Когда секунданты заряжали наши пистолеты, я имел время, чтобы рассмотреть графа, и должен сказать, что он постоянно сохранял холодное и спокойное лицо абсолютного храбреца; он не произнес ни одного слова, не сделал ни одного движения, которые не согласовались бы с приличиями. Вскоре свидетели подошли к нам, подали каждому по пистолету, другие положили у наших ног и отошли. Тогда граф снова предложил мне стрелять первому, я вновь отказался. Мы поклонились, каждый своим секундантам, потом я приготовился к выстрелу, защитив себя насколько возможно и закрыв нижнюю часть лица прикладом пистолета, дуло которого закрывало мою грудь между рукой и плечом. Едва я успел предпринять эти меры предосторожности, как секунданты поклонились нам, и старший из них подал сигнал, воскликнув "Пали!". В то же мгновение я увидел пламя из пистолета графа и почувствовал двойное сотрясение в груди и руке. Пуля повстречала дуло пистолета и, отскочив, ранила меня в плечо. Граф, казалось, удивился, видя, что я не падаю.
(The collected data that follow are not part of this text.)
-- ==== Sys2Proof/Machine/Targets.lean ====
section
/-!
DEFINITION. Packets at their destination (R137, R149, R162-R164, R168, R173-R183, R193, R194): reads, writes, management,
responses, multicast reports, and the transfer timeout (R261).
-/
namespace Sys2Proof.Machine

/-- The first packet with operation `op` that has arrived at a port, when it is the oldest request or response there, is taken
and given its effect; none: the command finds nothing to do. -/
def State.atPort (s : State) (x y port op : Nat) (f : State → Packet → Option State) : Res :=
  if ! siteOk x y then .fault .noSuchSite
  else if 7 ≤ port then .fault .noSuchPart
  else
    let isRsp := op = opRdata || op = opWrack || op = opFault || op = opSyncrsp || op = opMcMiss || op = opMcDone
    match (if isRsp then headRsp (s.router x y) port else s.turnReq x y port) with
    | none => .next s
    | some (p, r) =>
      if p.op ≠ op then .next s
      else match f (s.onRouter x y (fun _ => r)) p with
        | some t => .next (t.noteTurn x y port p)
        | none => .next s

/-- The site that an address of cell or UNIT 0 management space names; of a tower address, one of its field. -/
def addrSite (a : Dword) : Nat × Nat := if fld a 61 58 = 1 then pSite (fld a 47 40) 0 else (fld a 57 48, fld a 47 38)

/-- A record of an uncorrectable word met by a reader outside a cell (R183, R368), counted (R238). In part DEDUCED, log 39. -/
def State.memUe (s : State) (a : Dword) : State :=
  (s.fwLog { recOf 0x23 .firmware with code := memUncorrectable, addr := a }).countAt (addrSite a).1 (addrSite a).2 3 1

/-- A request that reads an uncorrectable word, or writes part of one, is answered with MEM_UNCORRECTABLE (R183). The report of a
requesting cell of this module is its record; for another requester firmware writes one. In part DEDUCED, log 39. -/
def State.memFault (s : State) (x y port : Nat) (p : Packet) (a : Dword) : State :=
  let s1 := s.inject x y [p.fault s.myMod x y port memUncorrectable 0]
  if p.srcMod = s.myMod ∧ p.srcPort = portL then s1 else s1.memUe a

/-- The packet comes from a bridge landing (R174). -/
def fromBridge (p : Packet) : Bool :=
  match landingOf p.srcX p.srcY with
  | some (_, q) => p.srcPort = q
  | none => false

/-- Bytes that a write names, as listed bytes from `a` on: under byte enables when it is one granule (R137). -/
def writeCells (p : Packet) (a : Nat) : List Host.Cell :=
  cellsUnder a (fun k => p.payload.length ≠ 2 || p.arg.getLsbD k) (flitsBytes p.payload)

/-- Bytes from the first of a write to the last that it names. -/
def writeExtent (p : Packet) : Nat := (writeCells p 0).foldl (fun m v => max m (v.1 + 1)) 0

/-! ### Host windows (R272, R284) -/

/-- First and last byte of a valid host window. -/
def hwinOf (b : Bridge) (n : Nat) : Option (Nat × Nat) :=
  let lo := tgetD b.hwin (4 * n) 0
  if bitB lo 0 then
    some (fld (tgetD b.hwin (4 * n + 1) 0) 15 0 * 2 ^ 32 + fld lo 31 12 * 4096,
      fld (tgetD b.hwin (4 * n + 3) 0) 15 0 * 2 ^ 32 + fld (tgetD b.hwin (4 * n + 2) 0) 31 12 * 4096 + 4095)
  else none

/-- [a, a + n) lies in one valid host window. -/
def inWindow (b : Bridge) (a n : Nat) : Bool :=
  (List.range 16).any (fun w => match hwinOf b w with
    | some (lo, hi) => lo ≤ a && a + n ≤ hi + 1
    | none => false)

/-- The host address of a host-space request of `n` bytes: through an output window of the active run when it is window-relative
(R284), else as it stands; none when it is refused. The flag says that it counts as output. -/
def State.hostAddr (s : State) (h ha n : Nat) : Option (Nat × Bool) :=
  let b := s.bridge h
  if ha / 2 ^ 44 = 0xF then
    match (s.part h).active with
    | none => none
    | some a =>
      let k := ha / 2 ^ 40 % 16
      let o := ha % 2 ^ 40
      match (a.run.wins.drop a.run.nin)[k]? with
      | some w => if o + n ≤ w.2 ∧ inWindow b (w.1 + o) n then some (w.1 + o, true) else none
      | none => none
  else if inWindow b ha n then some (ha, false) else none

/-! ### RD and RDATA -/

/-- A read of a cell's data storage (R162). -/
def rdCell (s : State) (x y : Nat) (p : Packet) : State :=
  let c := s.cell x y
  let a := fld p.dest 18 0
  let addrs := span a p.bytes
  let s1 := s.setCell x y { c with data := c.data.heal addrs, eccFixed := c.eccFixed + (c.data.weakOf addrs).length }
  match c.data.badWord addrs with
  | some w => s1.memFault x y portL p (cellAddr s.myMod x y (8 * w))
  | none => s1.inject x y [p.answer s.myMod x y portL opRdata (bytesFlits (p.bytes / 32) (c.data.read a p.bytes))]

/-- A read of a tower channel: from a bridge landing at the host visibility point, else through the posted write buffer (R173,
R174). -/
def rdTower (s : State) (x y : Nat) (p : Packet) : Option State :=
  let f := fld p.dest 47 40
  let q := s.field f
  if ! towerUp q then none
  else
    let o := chanOff (fld p.dest 32 0)
    let c := s.cell x y
    let raw := chanWords o.1 o.2 p.bytes
    let dram := if fromBridge p then raw else dramBytes c.pc.pwb o.1 (span o.2 p.bytes)
    let bytes := if fromBridge p then chanRaw q.tower o.1 o.2 p.bytes
      else (span o.2 p.bytes).map (pwbByte q.tower c.pc.pwb o.1)
    let bad := (wordsOf dram).filter (fun w => q.tower.bad.contains w)
    let held := if fromBridge p then [] else (span o.2 p.bytes).filter (pwbBad c.pc.pwb o.1)
    let s1 := (s.setCell x y ((c.pcCount 6 (q.tower.weakOf raw).length).pcCount 7 bad.length)).onField f (fun v =>
      { v with tower := v.tower.heal raw })
    match bad ++ wordsOf (held.map (towerOff o.1)) with
    | w :: _ => some (s1.memFault x y portV p (towerAddr s.myMod f (8 * w)))
    | [] => some (s1.inject x y [p.answer s.myMod x y portV opRdata (bytesFlits (p.bytes / 32) bytes)])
— Вы ранены? — спросил он, делая шаг вперед.
— Ничего, — ответил я и взял пистолет в левую руку.
Теперь моя очередь. Граф бросил разряженный пистолет, взял другой и встал на место.
Я прицелился медленно и хладнокровно, потом выстрелил. Сначала я думал, что дал промах, потому что граф стоял неподвижно и даже начал поднимать второй пистолет. Но прежде чем дуло пришло в горизонтальное положение, судорожная дрожь овладела им, он выронил оружие, хотел что-то сказать, но кровь хлынула горлом, и он упал замертво: пуля прострелила ему сердце.
Секунданты сначала подошли к графу, потом ко мне Между ними был хирург, я просил его оказать помощь моему противнику, которого считал только раненым.
— Это бесполезно, — отвечал он, качая головой, — теперь ему не нужна ничья помощь.
— Исполнил ли я все обязанности чести, господа? — спросил я у них.
Они поклонились в знак согласия.
— В таком случае, доктор, я попрошу вас, — сказал я, скидывая одежду, — перевязать чем-нибудь мою царапину, чтобы остановить кровь, потому что я еду сию же минуту.
— Кстати, — спросил меня старший из офицеров, когда хирург закончил свою перевязку, — куда отнести тело вашего друга?
— В улицу Бурбонов N 16-й, — отвечал я, невольно улыбаясь простодушию этого храброго человека, — в дом господина Безеваля.
При этих словах я вскочил в седло. Лошадь вместе с лошадью графа держал гусар. Поблагодарив в последний раз этих господ за их присутствие, я простился и поскакал в Париж.
Я приехал вовремя, мать моя была в отчаянии. Не видя меня за завтраком, она вошла в мою комнату, и в ящике бюро нашла письмо, которое я написал ей.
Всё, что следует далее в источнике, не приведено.